TASK OBJECTIVE -
From the records that follow, copy every line in which "memory" appears.

Top of RECORDS FOR THE EXERCISE

-- ==== Sys2Proof/Decode.lean ====
section
/-! DEFINITION. From an instruction word to an instruction and back (30_encoding.md). The field positions are
those of R482 to R491, the opcode map is R492, the function tables are R493 to R501. `decode` is total on every
32-bit word: a legal opcode with a function code that names no instruction is rejected by name (R503 (e)), and the
step gives such a word the meaning of that rule. (`noncomputable` only says that Lean's compiler makes no machine code:
its runtime has no room for more than 244 constructors with fields. The kernel evaluates all of it.) `encode` writes the word of an instruction from the same tables. -/

namespace Sys2Proof

/-- Why a word is no instruction: an unused function code, with what R503 (e) needs to say what executing it does. -/
inductive Reject where
  /-- Opcodes 10 to 13: the destination rc may receive any value. -/
  | unusedInt (rc : RegNum)
  /-- Opcodes 15 and 17: FEN when floating point is disabled, else the destination fc may receive any value. -/
  | unusedFp (fc : RegNum)
  /-- Opcode 16: as `unusedFp`, and FEN in any case when the source data type is 01 (R502, R806). -/
  | unusedIeee (src : BitVec 2) (fc : RegNum)
  /-- Opcode 18: the format names no rc or fc, so nothing receives a value. -/
  | unusedMisc
  deriving DecidableEq, Repr

/-! ## Fields of the instruction word -/

/-- The opcode, <31:26> (R481). -/
def fOp (w : Longword) : BitVec 6 := w.extractLsb' 26 6
/-- The ra (fa) field, <25:21> (R482, R487). -/
def fRa (w : Longword) : RegNum := w.extractLsb' 21 5
/-- The rb (fb) field, <20:16>. -/
def fRb (w : Longword) : RegNum := w.extractLsb' 16 5
/-- The rc (fc) field, <4:0> (R486, R487). -/
def fRc (w : Longword) : RegNum := w.extractLsb' 0 5
/-- The 16-bit displacement, function code or IPR index, <15:0> (R482, R483, R491). -/
def fDisp16 (w : Longword) : BitVec 16 := w.extractLsb' 0 16
/-- The branch displacement, <20:0> (R485). -/
def fDisp21 (w : Longword) : BitVec 21 := w.extractLsb' 0 21
/-- The branch hint, <13:0> (R484), also the must-be-zero field of HW_REI (R490). -/
def fLow14 (w : Longword) : BitVec 14 := w.extractLsb' 0 14
/-- Bits <15:14>: the jump selector (R484) and the TYP of HW_REI (R490). -/
def fTop2 (w : Longword) : BitVec 2 := w.extractLsb' 14 2
/-- The 26 bits below the opcode (R488). -/
def fRest (w : Longword) : BitVec 26 := w.extractLsb' 0 26
/-- The function code of an Operate instruction, <11:5> (R486). -/
def fFn7 (w : Longword) : BitVec 7 := w.extractLsb' 5 7
/-- The function code of a floating-point operate, <15:5> (R487). -/
def fFn11 (w : Longword) : BitVec 11 := w.extractLsb' 5 11
/-- The 10-bit displacement of HW_LD and HW_ST, <9:0> (R489). -/
def fDisp10 (w : Longword) : BitVec 10 := w.extractLsb' 0 10
/-- One bit of the word, as a truth value. -/
def fBit (w : Longword) (n : Nat) : Bool := w.getLsbD n
/-- The second operand of an Operate instruction: bit 12 selects the literal <20:13> (R486). -/
def fRegOrLit (w : Longword) : RegOrLit :=
  if fBit w 12 then .lit (w.extractLsb' 13 8) else .reg (fRb w)

/-! ## The tables of chapter 3 and Appendix A -/

/-- The value stored for a key in a table of rows, the first that matches. -/
def lookup {α : Type} {n : Nat} (k : BitVec n) : List (BitVec n × α) → Option α
  | [] => none
  | row :: rows => if k = row.1 then some row.2 else lookup k rows

abbrev MkMem := RegNum → RegNum → BitVec 16 → Instr
abbrev MkBra := RegNum → BitVec 21 → Instr
abbrev MkOpr := RegNum → RegOrLit → RegNum → Instr
abbrev MkFp := RegNum → RegNum → RegNum → Instr
abbrev MkMisc := RegNum → RegNum → Instr

/-- Opcode 10, INTA (R493): function code and instruction. -/
def intaTable : List (BitVec 7 × MkOpr) := [
  (0x00#7, Instr.addl),
  (0x02#7, Instr.s4addl),
  (0x09#7, Instr.subl),
  (0x0B#7, Instr.s4subl),
  (0x0F#7, Instr.cmpbge),
  (0x12#7, Instr.s8addl),
  (0x1B#7, Instr.s8subl),
  (0x1D#7, Instr.cmpult),
  (0x20#7, Instr.addq),
  (0x22#7, Instr.s4addq),
  (0x29#7, Instr.subq),
  (0x2B#7, Instr.s4subq),
  (0x2D#7, Instr.cmpeq),
  (0x32#7, Instr.s8addq),
  (0x3B#7, Instr.s8subq),
  (0x3D#7, Instr.cmpule),
  (0x40#7, Instr.addlV),
  (0x49#7, Instr.sublV),
  (0x4D#7, Instr.cmplt),
  (0x60#7, Instr.addqV),
  (0x69#7, Instr.subqV),
  (0x6D#7, Instr.cmple)]

/-- Opcode 11, INTL (R494): function code and instruction. -/
def intlTable : List (BitVec 7 × MkOpr) := [
  (0x00#7, Instr.and),
  (0x08#7, Instr.bic),
  (0x14#7, Instr.cmovlbs),
  (0x16#7, Instr.cmovlbc),
  (0x20#7, Instr.bis),
  (0x24#7, Instr.cmoveq),
  (0x26#7, Instr.cmovne),
  (0x28#7, Instr.ornot),
  (0x40#7, Instr.xor),
  (0x44#7, Instr.cmovlt),
  (0x46#7, Instr.cmovge),
  (0x48#7, Instr.eqv),
  (0x64#7, Instr.cmovle),
  (0x66#7, Instr.cmovgt)]

/-- Opcode 12, INTS (R495): function code and instruction. -/
def intsTable : List (BitVec 7 × MkOpr) := [
  (0x02#7, Instr.mskbl),
  (0x06#7, Instr.extbl),
  (0x0B#7, Instr.insbl),
  (0x12#7, Instr.mskwl),
  (0x16#7, Instr.extwl),
  (0x1B#7, Instr.inswl),
  (0x22#7, Instr.mskll),
  (0x26#7, Instr.extll),
  (0x2B#7, Instr.insll),
  (0x30#7, Instr.zap),
  (0x31#7, Instr.zapnot),
  (0x32#7, Instr.mskql),
  (0x34#7, Instr.srl),
  (0x36#7, Instr.extql),
  (0x39#7, Instr.sll),
  (0x3B#7, Instr.insql),
  (0x3C#7, Instr.sra),
  (0x52#7, Instr.mskwh),
  (0x57#7, Instr.inswh),
  (0x5A#7, Instr.extwh),
  (0x62#7, Instr.msklh),
  (0x67#7, Instr.inslh),
  (0x6A#7, Instr.extlh),
  (0x72#7, Instr.mskqh),
  (0x77#7, Instr.insqh),
  (0x7A#7, Instr.extqh)]
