-- ==== Sys2Proof/Machine/Srom.lean ====
section
/-! DEFINITION. The serial ROM image (R961 to R966, 70_reset_and_hazards.md): 512 vectors of 200 bits, one 16-byte Icache
subblock each, with the predecode bits and parities the load path expects. -/

namespace Sys2Proof.Machine

/-- The bits `f 0`, `f 1`, … as a bit vector, `f 0` least significant. -/
def gather (n : Nat) (f : Nat → Bool) : BitVec n :=
  BitVec.ofNat n ((List.range n).foldl (fun a j => if f j then a + 2 ^ j else a) 0)

/-! ## The predecode function (R966) -/

def opIn (op : BitVec 6) (ops : List Nat) : Bool := ops.contains op.toNat

/-- inst<12:5>, `func` of the Appendix C program. -/
def preFunc (w : Longword) : BitVec 8 := w.extractLsb' 5 8

def preE0Only (w : Longword) : Bool :=
  opIn (fOp w) [0x24, 0x25, 0x26, 0x27, 0x0F, 0x2A, 0x2B, 0x2C, 0x2D, 0x2E, 0x2F, 0x1F, 0x18, 0x12, 0x13,
    0x01, 0x02, 0x03, 0x04, 0x05, 0x06, 0x07, 0x0A, 0x0C, 0x0D, 0x0E, 0x14, 0x1C] ||
  (opIn (fOp w) [0x1D, 0x19] && !w.getLsbD 8)

def preE1Only (w : Longword) : Bool :=
  opIn (fOp w) [0x30, 0x34, 0x38, 0x39, 0x3A, 0x3B, 0x3C, 0x3D, 0x3E, 0x3F, 0x1A, 0x1E, 0x00] ||
  (opIn (fOp w) [0x1D, 0x19] && w.getLsbD 8)

def preEe (w : Longword) : Bool :=
  opIn (fOp w) [0x10, 0x11, 0x28, 0x29, 0x08, 0x09, 0x20, 0x21, 0x22, 0x23, 0x1B] || (fOp w == 0x0B#6 && fRa w != 31#5)

def preLnoop (w : Longword) : Bool := fOp w == 0x0B#6 && fRa w == 31#5

def preFadd (w : Longword) : Bool :=
  (fOp w == 0x17#6 && preFunc w != 0x20#8) || (opIn (fOp w) [0x15, 0x16] && preFunc w &&& 0xF#8 != 2#8) ||
  opIn (fOp w) [0x31, 0x32, 0x33, 0x35, 0x36, 0x37]

def preFmul (w : Longword) : Bool := opIn (fOp w) [0x15, 0x16] && preFunc w &&& 0xF#8 == 2#8

def preFe (w : Longword) : Bool := fOp w == 0x17#6 && preFunc w == 0x20#8

def preBrType (w : Longword) : Bool := fOp w &&& 0x30#6 == 0x30#6 || opIn (fOp w) [0x1A, 0x00, 0x1E]

def preLd (w : Longword) : Bool := opIn (fOp w) [0x28, 0x29, 0x0B, 0x20, 0x21, 0x22, 0x23, 0x1B]

def preStore (w : Longword) : Bool :=
  opIn (fOp w) [0x24, 0x25, 0x26, 0x27, 0x0F, 0x2C, 0x2D, 0x2E, 0x2F, 0x18, 0x1F, 0x2A, 0x2B]

/-- A jump of opcode 1A with these TYPE bits. -/
def preJump (w : Longword) (t : BitVec 2) : Bool := fOp w == 0x1A#6 && fTop2 w == t

def preRetRei (w : Longword) : Bool := preJump w 2#2 || (fOp w == 0x1E#6 && fTop2 w != 3#2)

def preCondBr (w : Longword) : Bool :=
  opIn (fOp w) [0x31, 0x32, 0x33, 0x35, 0x36, 0x37, 0x38, 0x39, 0x3A, 0x3B, 0x3C, 0x3D, 0x3E, 0x3F]

/-- The five predecode bits of an instruction, before bit 2 is inverted (R966). -/
def predecode (w : Longword) : BitVec 5 :=
  let e0 := preE0Only w
  let e1 := preE1Only w && !preBrType w
  let o0 := fOp w == 0x30#6 || fOp w == 0x34#6 || preJump w 0#2 || preJump w 1#2 || (preEe w && !preLd w) ||
    (e0 && !preStore w)
  let o1 := preRetRei w || e1 || preJump w 0#2 || preJump w 3#2 || preJump w 1#2 || preLnoop w ||
    (preFadd w && !preBrType w) || preFe w
  let o2 := fOp w == 0x00#6 || fOp w == 0x34#6 || preJump w 3#2 || e0 || preJump w 1#2 || preFmul w || preFe w
  let o3 := (preE1Only w && preCondBr w) || e1 || preFadd w || preFmul w || preFe w
  let o4 := preEe w || preLnoop w || e0 || preFadd w || preFmul w || preFe w
  gather 5 fun j => [o0, o1, o2, o3, o4].getD j false

/-! ## One vector (R963, R964) -/

/-- Instruction `k` of the subblock. -/
def sromInsn (v : BitVec 200) (k : Nat) : Longword := gather 32 fun j => v.getLsbD ([42, 43, 128, 129].getD k 0 + 2 * j)

/-- The five stored predecode bits of instruction `k`. -/
def sromPredecode (v : BitVec 200) (k : Nat) : BitVec 5 :=
  gather 5 fun j => v.getLsbD ([106, 107, 118, 119].getD k 0 + 2 * j)

def sromTag (v : BitVec 200) : BitVec 30 := gather 30 fun j => v.getLsbD (29 - j)

def sromAsn (v : BitVec 200) : BitVec 7 := gather 7 fun j => v.getLsbD (37 - j)

/-- Predecodes, predecode parity, octaword parity and tag parity are what the Appendix C program computes (R964). -/
def sromVectorOk (v : BitVec 200) : Bool :=
  (List.range 4).all (fun k => sromPredecode v k == predecode (sromInsn v k) ^^^ 4#5) &&
  v.getLsbD 116 == (List.range 4).foldl (fun p k => p != parityOf (sromPredecode v k)) false &&
  v.getLsbD 117 == (List.range 4).foldl (fun p k => p != parityOf (sromInsn v k)) false &&
  v.getLsbD 41 == ((parityOf (sromTag v) != v.getLsbD 38) != parityOf (sromAsn v))

/-- The Icache block of two vectors: the first holds the lower subblock, and the tag is that of the one written last (R961,
R965). -/
def sromLine (idx : Nat) (lo hi : BitVec 200) : IcLine where
  idx := idx
  tag := sromTag hi
  asn := sromAsn hi
  asm := hi.getLsbD 30
  phys := hi.getLsbD 38
  valid0 := hi.getLsbD 40
  valid1 := hi.getLsbD 39
  insns := #v[sromInsn lo 0, sromInsn lo 1, sromInsn lo 2, sromInsn lo 3,
    sromInsn hi 0, sromInsn hi 1, sromInsn hi 2, sromInsn hi 3]
  tagBad := false
  dataBad := false

/-- The Icache blocks of an image, from index `idx` up. -/
def sromLines (idx : Nat) : List (BitVec 200) → List IcLine
  | lo :: hi :: rest => sromLine idx lo hi :: sromLines (idx + 1) rest
  | _ => []

/-- An image has 512 vectors, all correct (R961, R965). -/
def sromOk (image : List (BitVec 200)) : Bool := image.length == 512 && image.all sromVectorOk

end Sys2Proof.Machine
end

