-- ==== Sys2Proof/Machine/Environment.lean ====
section
/-! DEFINITION. What the environment does to the processor between two instructions: pins, system commands, other agents'
writes, the answers and fills of the system, the passing of time, upsets of the arrays and other errors (R901 to R918), partial
reset (R975, R976) and chip reset (R950 to R973). Each event of State's `inputs` is one step (notes/assumptions/18.md, 19.md). -/

namespace Sys2Proof.Machine

/-! ## Pins -/

/-- The input pins take new levels; a transition of srom_data_h with ICSR<SLE> set requests the serial-line interrupt
(R126). -/
def State.setPins (s : State) (irq : BitVec 4) (mchHlt pwrFail sysMchChk sromData perfMon systemLockFlag : Bool) : State :=
  { s with
    pins := { s.pins with
      irq := irq, mchHlt := mchHlt, pwrFail := pwrFail, sysMchChk := sysMchChk, sromData := sromData
      perfMon := perfMon, systemLockFlag := systemLockFlag }
    ibox := { s.ibox with sliReq := s.ibox.sliReq || (s.icsrBit 33 && s.pins.sromData != sromData) } }

/-! ## System commands and other agents (R351, R355) -/

/-- What waits enters the command buffer, which holds two (R401, R441). -/
def State.queueCommand (s : State) (w : Waiting) : Res State :=
  if 2 ≤ s.cmds.length then .refused .commandOverflow else .next { s with cmds := s.cmds ++ [w] }

/-- A system cycle with bad parity (R456, R475, R912): a command is answered NOACK in its turn, whatever it is; a hard error is recorded
with FIL_IRD clear (DESIGN CHOICE: it is no fill, and R246 gives no value; notes/assumptions/18.md). -/
def State.badCycle (s : State) (cmd : BitVec 4) (pa : PAddr) : Res State :=
  let t := s.hardError eiAddressParity true false pa 0#16
  if cmd = 0#4 then .next { t with nopParity := s.pins.sysclkRatio == 3#4 } else t.queueCommand .bad

/-- A command of the system. Right after a bad NOP at ratio 3 it may go unanswered (R912). -/
def State.acceptCommand (s : State) (c : SysCommand) (pa : PAddr) : Res State :=
  if regionOf pa = .cbox then .refused .commandAtRegisterRegion
  else if s.nopParity then
    let t : State := { s.drawn with nopParity := false }
    if s.freeNow.getLsbD 0 then .next t else t.queueCommand (.command c pa)
  else s.queueCommand (.command c pa)

/-- A cycle the system drives (R440, R456, R475): NOP does nothing. -/
def State.systemCycle (s : State) (cmd : BitVec 4) (pa : PAddr) (par : Bool) : Res State :=
  if par != addrCmdParity cmd pa && !s.hardErrorHidden eiAddressParity then s.badCycle cmd pa
  else if cmd = 0#4 then .next { s with nopParity := false }
  else
    match sysCommandOf cmd with
    | none => .refused .undefinedSystemCommand
    | some c => s.acceptCommand c pa

/-- Another agent writes bytes of main memory; that the caches give up the blocks first is for the system to ask by its commands
(R355). -/
def State.agentWrite (s : State) (pa : PAddr) : List Byte → State
  | [] => s
  | b :: rest =>
    State.agentWrite (if regionOf pa = .memory then { s with mem := s.mem.write pa.toNat b } else s) (pa + 1#40) rest

/-- The Ibox asks for a block ahead of the PC: the miss address file holds four such requests (R56, R372). -/
def State.askPrefetch (s : State) (pa : PAddr) : State :=
  if s.imaf.length < 4 then { s with imaf := s.imaf ++ [pa] } else s

/-! ## Upsets of the arrays (R901) -/

/-- Bits of the Dcache change. -/
def State.dcUpset (s : State) (bank1 : Bool) (idx : BitVec 8) (tagPar : Bool) (longs : BitVec 8) : State :=
  let change (b : List DcLine) : List DcLine :=
    let l := dcGet idx.toNat b
    dcPut { l with parity := l.parity != tagPar, badData := l.badData ^^^ longs } b
  { s with dcache :=
    ⟨if bank1 then s.dcache.bank0 else change s.dcache.bank0, if bank1 then change s.dcache.bank1 else s.dcache.bank1⟩ }

/-- Bits of the Scache change where it holds a block. -/
def State.scUpset (s : State) (b : Block) (tagPar : Bool) (longs : BitVec 8) : State :=
  { s with scache := s.scache.map fun l =>
    if l.holds b then { l.setSub b { l.sub b with bad := (l.sub b).bad ^^^ longs } with parity := l.parity != tagPar } else l }

/-- Bits of the Bcache change where a block stands. -/
def State.bcUpset (s : State) (b : Block) (tagPar ctlPar : Bool) (data : Hexword) (check : BitVec 32) : State :=
  let t := s.bcTagAt b
  let d := s.bcDataAt b
  (s.bcStoreTag { t with tagPar := t.tagPar != tagPar, ctlPar := t.ctlPar != ctlPar }).bcStoreData
    { d with data := d.data ^^^ data, check := d.check ^^^ check }

/-! ## Time (R61, R342, R975) -/

/-- A write-buffer counter expires: the oldest entry is sent, if it can be. MAF_MODE<WB_CNT_DISABLE> disables the 64-cycle timer, not
the 256-cycle count (R226, R342). -/
def State.writeTick (s : State) (long : Bool) : State := if s.mbox.mafMode.getLsbD 4 && !long then s else s.drainOne

/-- The partial reset of the timeout and of cfail_h without cack_h (R917, R918, R975, R976): ICPERR_STAT<TMR> set, MAF_MODE<05>
clear, everything outstanding abandoned, whose registers hold any value, any of the stores that wait lost and that of an STx_C in any
case, the pulse on test_status_h<1>, and MCHK. A WMB flag for the next entry stays (DESIGN CHOICE: R975 does not say; all of it
notes/assumptions/27.md). -/
def State.partialReset (s : State) : State :=
  let s1 := (s.awaited.foldl (fun t x => t.deliverAny x true) (s.recordIcError 4#3)).drawn
  State.mchkHere { s1 with
    mbox := { s1.mbox with mafMode := s1.mbox.mafMode &&& 31#6 }
    icache := { s1.icache with refill := [] }
    wb := (s.wb.zipIdx.filter fun p => !p.1.isCond && Config.survives s.freeCount p.2).map (·.1)
    maf := []
    imaf := []
    mbWaits := false
    miss0 := none
    miss1 := none
    cmds := []
    nopParity := false
    mchkPending := false
    stalled := 0
    pulse := 256 }

/-- The limit of the Ibox timeout counter: ICSR<TMM> (R166, R975). -/
def State.timeoutLimit (s : State) : Nat := if s.icsrBit 24 then Config.timeoutShort else Config.timeoutLong

/-- CPU cycles pass in which no instruction completes: at the limit a timeout reset, unless ICSR<TMD> is set (R61, R975). -/
def State.pass (s : State) (cycles : Nat) : State :=
  let t := State.drawn { State.elapse s s cycles 0 with stalled := s.stalled + cycles }
  if decide (s.timeoutLimit ≤ t.stalled) && !s.icsrBit 25 then t.partialReset else t

/-! ## Chip reset (R970 to R973) -/

/-- The k-th free value counted from draw `n`. -/
def freeAt (n k : Nat) : Word := Config.freeWord (n + k)

def ItbEntry.free (n k : Nat) : ItbEntry :=
  let w := freeAt n (2 * k)
  let x := freeAt n (2 * k + 1)
  ⟨x.getLsbD 0, field w 0 30, field w 30 7, x.getLsbD 1, field x 2 2, field x 4 4, field x 8 27⟩

/-- An entry with its valid bit clear and any other contents (R972: "Valid bits are cleared on chip reset"). -/
def DtbEntry.free (n k : Nat) : DtbEntry :=
  let w := freeAt n (2 * k)
  let x := freeAt n (2 * k + 1)
  ⟨false, field w 0 30, field w 30 7, x.getLsbD 1, field x 2 2, x.getLsbD 35, x.getLsbD 36, field x 4 4, field x 37 4,
    field x 8 27⟩

/-- A Dcache bank is not initialized by reset (R970). -/
def freeBank (n : Nat) : List DcLine :=
  (List.range 256).map fun i =>
    let w := freeAt n (5 * i)
    let d (k : Nat) : Word := freeAt n (5 * i + k)
    ⟨i, field w 0 26, w.getLsbD 26, w.getLsbD 27, w.getLsbD 28, field w 29 8, d 4 ++ (d 3 ++ (d 2 ++ d 1))⟩

/-- R972, Ibox part: the stated values, and any value where Table 7-2 says UNDEFINED. What ICPERR_STAT, EXC_SUM and EXC_MASK have
gathered is not released (R63). -/
def Ibox.afterReset (i : Ibox) (n : Nat) (bistPassed : Bool) : Ibox where
  itbTag := field (freeAt n 0) 0 30
  itbPteTemp := freeAt n 1
  itbAsn := field (freeAt n 0) 30 7
  ifaultVaForm := freeAt n 2
  ivptbr := field (freeAt n 3) 0 34
  icperrStat := i.icperrStat ||| field (freeAt n 0) 37 3
  excAddr := freeAt n 4 &&& ~~~2#64
  excSum := i.excSum ||| field (freeAt n 0) 40 7
  swcBlocked := i.swcBlocked || (freeAt n 0).getLsbD 47
  excMask := i.excMask ||| freeAt n 5
  palBase := 0#50
  icm := field (freeAt n 0) 48 2
  icsr := if bistPassed then 0x6000000000#64 else 0x2000000000#64
  iplr := field (freeAt n 0) 50 5
  astrr := field (freeAt n 0) 55 4
  aster := field (freeAt n 0) 59 4
  sirr := field (freeAt n 3) 34 15
  pcReq := field (freeAt n 3) 49 3
  crdReq := (freeAt n 3).getLsbD 52
  sliReq := (freeAt n 3).getLsbD 53
  slXmit := false
  pmctr := freeAt n 6 &&& ~~~0xFC00#64

/-- R972, Mbox part. A lock on error registers that is held is not released (R63): what it holds stays. -/
def Mbox.afterReset (m : Mbox) (n : Nat) : Mbox where
  dtbAsn := field (freeAt n 0) 0 7
  dtbCm := field (freeAt n 0) 7 2
  dtbPteHold := freeAt n 1
  dtbPteTemp := freeAt n 2
  mmStat := if m.mmLock then m.mmStat else field (freeAt n 0) 9 17
  va := if m.mmLock then m.va else freeAt n 3
  mmLock := m.mmLock || (freeAt n 0).getLsbD 26
  mvptbr := field (freeAt n 4) 0 34
  altMode := field (freeAt n 0) 27 2
  ccHi := field (freeAt n 5) 0 32
  ccLo := field (freeAt n 5) 32 32
  ccEna := false
  mcsr := 0#6
  dcMode := 0#4
  mafMode := 0#6
  dcPerrStat := if m.dcPerrStat.getLsbD 1 then m.dcPerrStat else field (freeAt n 0) 29 6
  dcTestCtl := field (freeAt n 0) 35 13
  dcTestTagTemp := freeAt n 6

/-- R972, Cbox part: SC_CTL is F000, BC_CONFIG 17441, and BC_CONTROL has <6:4> and <15> set, <1:0>, <7>, <14:13>, <16> and
<27:19> clear. A lock that is held is not released, and what it holds stays (R63). -/
def Cbox.afterReset (c : Cbox) (n : Nat) : Cbox where
  scCtl := 0xF000#16
  scStat := if c.scLock then c.scStat else field (freeAt n 0) 0 17
  scLock := c.scLock || (freeAt n 0).getLsbD 17
  scAddr := if c.scLock then c.scAddr else freeAt n 1
  bcControl := 0x8070#29 ||| (field (freeAt n 0) 18 29 &&& 0x10061F0C#29)
  bcConfig := 0x17441#29
  bcTagAddr := if c.bcTagLock then c.bcTagAddr else freeAt n 2
  bcTagLock := c.bcTagLock || (freeAt n 0).getLsbD 47
  eiStat := if c.eiLock then c.eiStat else field (freeAt n 0) 48 8
  eiLock := c.eiLock || (freeAt n 0).getLsbD 56
  eiAddr := if c.eiLock then c.eiAddr else field (freeAt n 3) 0 36
  fillSyn := if c.eiLock then c.fillSyn else field (freeAt n 3) 36 16

/-- How many free values a chip reset draws. -/
def resetDraws : Nat := 4096

/-- The state when chip reset ends (R956, R970 to R973). Main memory and the Bcache RAMs keep their contents, the Scache is
flushed, the buffers are empty; everything the spec leaves UNDEFINED holds any value (D1). -/
def State.afterReset (s : State) (ratio : BitVec 4) (delay : BitVec 3) (bistPassed : Bool)
    (lines : List IcLine) : State :=
  let n := s.freeCount + 1
  { ints := Vector.ofFn fun k : Fin 31 => freeAt n k.val
    shadow := Vector.ofFn fun k : Fin 8 => freeAt n (31 + k.val)
    fregs := Vector.ofFn fun k : Fin 31 => freeAt n (39 + k.val)
    palTemps := Vector.ofFn fun k : Fin 24 => freeAt n (70 + k.val)
    pc := 0#64
    palmode := true
    fpcr := field (freeAt n 94) 0 11
    lockFlag := (freeAt n 94).getLsbD 11
    lockAddr := field (freeAt n 94) 12 40
    intrFlag := (freeAt n 94).getLsbD 52
    ibox := s.ibox.afterReset (n + 100) bistPassed
    mbox := s.mbox.afterReset (n + 110)
    cbox := s.cbox.afterReset (n + 120)
    itb := ⟨Vector.ofFn fun k : Fin 48 => ItbEntry.free (n + 130) k.val, Fin.ofNat 48 (freeAt n 95).toNat⟩
    dtb := ⟨Vector.ofFn fun k : Fin 64 => DtbEntry.free (n + 230) k.val, 0⟩
    icache := ⟨lines, [], 0⟩
    dcache := ⟨freeBank (n + 360), freeBank (n + 1640)⟩
    wb := []
    wbFence := false
    maf := []
    imaf := []
    mbWaits := false
    scache := s.scache.map ScLine.flushed
    victims := []
    bcTags := s.bcTags
    bcDatas := s.bcDatas
    miss0 := none
    miss1 := none
    cmds := []
    nopParity := false
    mchkPending := false
    afterMb := false
    owed := .nothing
    itbPending := false
    istreamLost := false
    stalled := 0
    pulse := 0
    mem := s.mem
    pins := { s.pins with sysclkRatio := ratio, sysclk2Delay := delay }
    inputs := s.inputs
    answers := s.answers
    busOut := s.busOut
    freeCount := n + resetDraws
    tally := []
    ended := .retired }

/-- Chip reset, with the clock parameters of R409 and R410 and, if there is a serial ROM, its image (R961 to R965;
notes/assumptions/28.md). -/
def State.chipReset (s : State) (ratio : BitVec 4) (delay : BitVec 3) (bistPassed : Bool)
    (srom : Option (List (BitVec 200))) : Res State :=
  if ratio.toNat < 3 ∨ ratio.toNat < delay.toNat then .refused .sysclkRatio
  else
    match srom with
    | none => .next (s.afterReset ratio delay bistPassed [])
    | some image =>
      if sromOk image then .next (s.afterReset ratio delay bistPassed (sromLines 0 image)) else .refused .sromImage

/-! ## Any event -/

/-- The effect of one environment event. -/
def State.event (s : State) : EnvEvent → Res State
  | .quiet => .next s
  | .pins irq mchHlt pwrFail sysMchChk sromData perfMon systemLockFlag =>
    .next (s.setPins irq mchHlt pwrFail sysMchChk sromData perfMon systemLockFlag)
  | .idleBc level => .next { s with pins := { s.pins with idleBc := level } }
  | .command cmd pa par => s.systemCycle cmd pa par
  | .memWrite pa bytes => .next (s.agentWrite pa bytes)
  | .answer a => .next { s with answers := s.answers ++ [a] }
  | .prefetch pa => .next (s.askPrefetch pa)
  | .fill register a => .next (s.takeMiss register a)
  | .writeTimer long => .next (s.writeTick long)
  | .wait cycles => .next (s.pass cycles)
  | .fillError => .next { s with mchkPending := true }
  | .cfail => .next s.partialReset
  | .icacheParity tagError dataError =>
    .next { s.recordIcError ((if dataError then 1#3 else 0#3) ||| (if tagError then 2#3 else 0#3)) with mchkPending := true }
  | .dcacheUpset bank1 idx tagPar longs => .next (s.dcUpset bank1 idx tagPar longs)
  | .scacheUpset pa tagPar longs => .next (s.scUpset (granule pa) tagPar longs)
  | .bcacheUpset pa tagPar ctlPar data check => .next (s.bcUpset (granule pa) tagPar ctlPar data check)
  | .chipReset ratio delay bistPassed srom => s.chipReset ratio delay bistPassed srom

end Sys2Proof.Machine
end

Bottom of RECORDS FOR THE EXERCISE

ANSWER TO THE PROBLEM -
/-- Another agent writes bytes of main memory; that the caches give up the blocks first is for the system to ask by its commands
    State.agentWrite (if regionOf pa = .memory then { s with mem := s.mem.write pa.toNat b } else s) (pa + 1#40) rest
/-- The state when chip reset ends (R956, R970 to R973). Main memory and the Bcache RAMs keep their contents, the Scache is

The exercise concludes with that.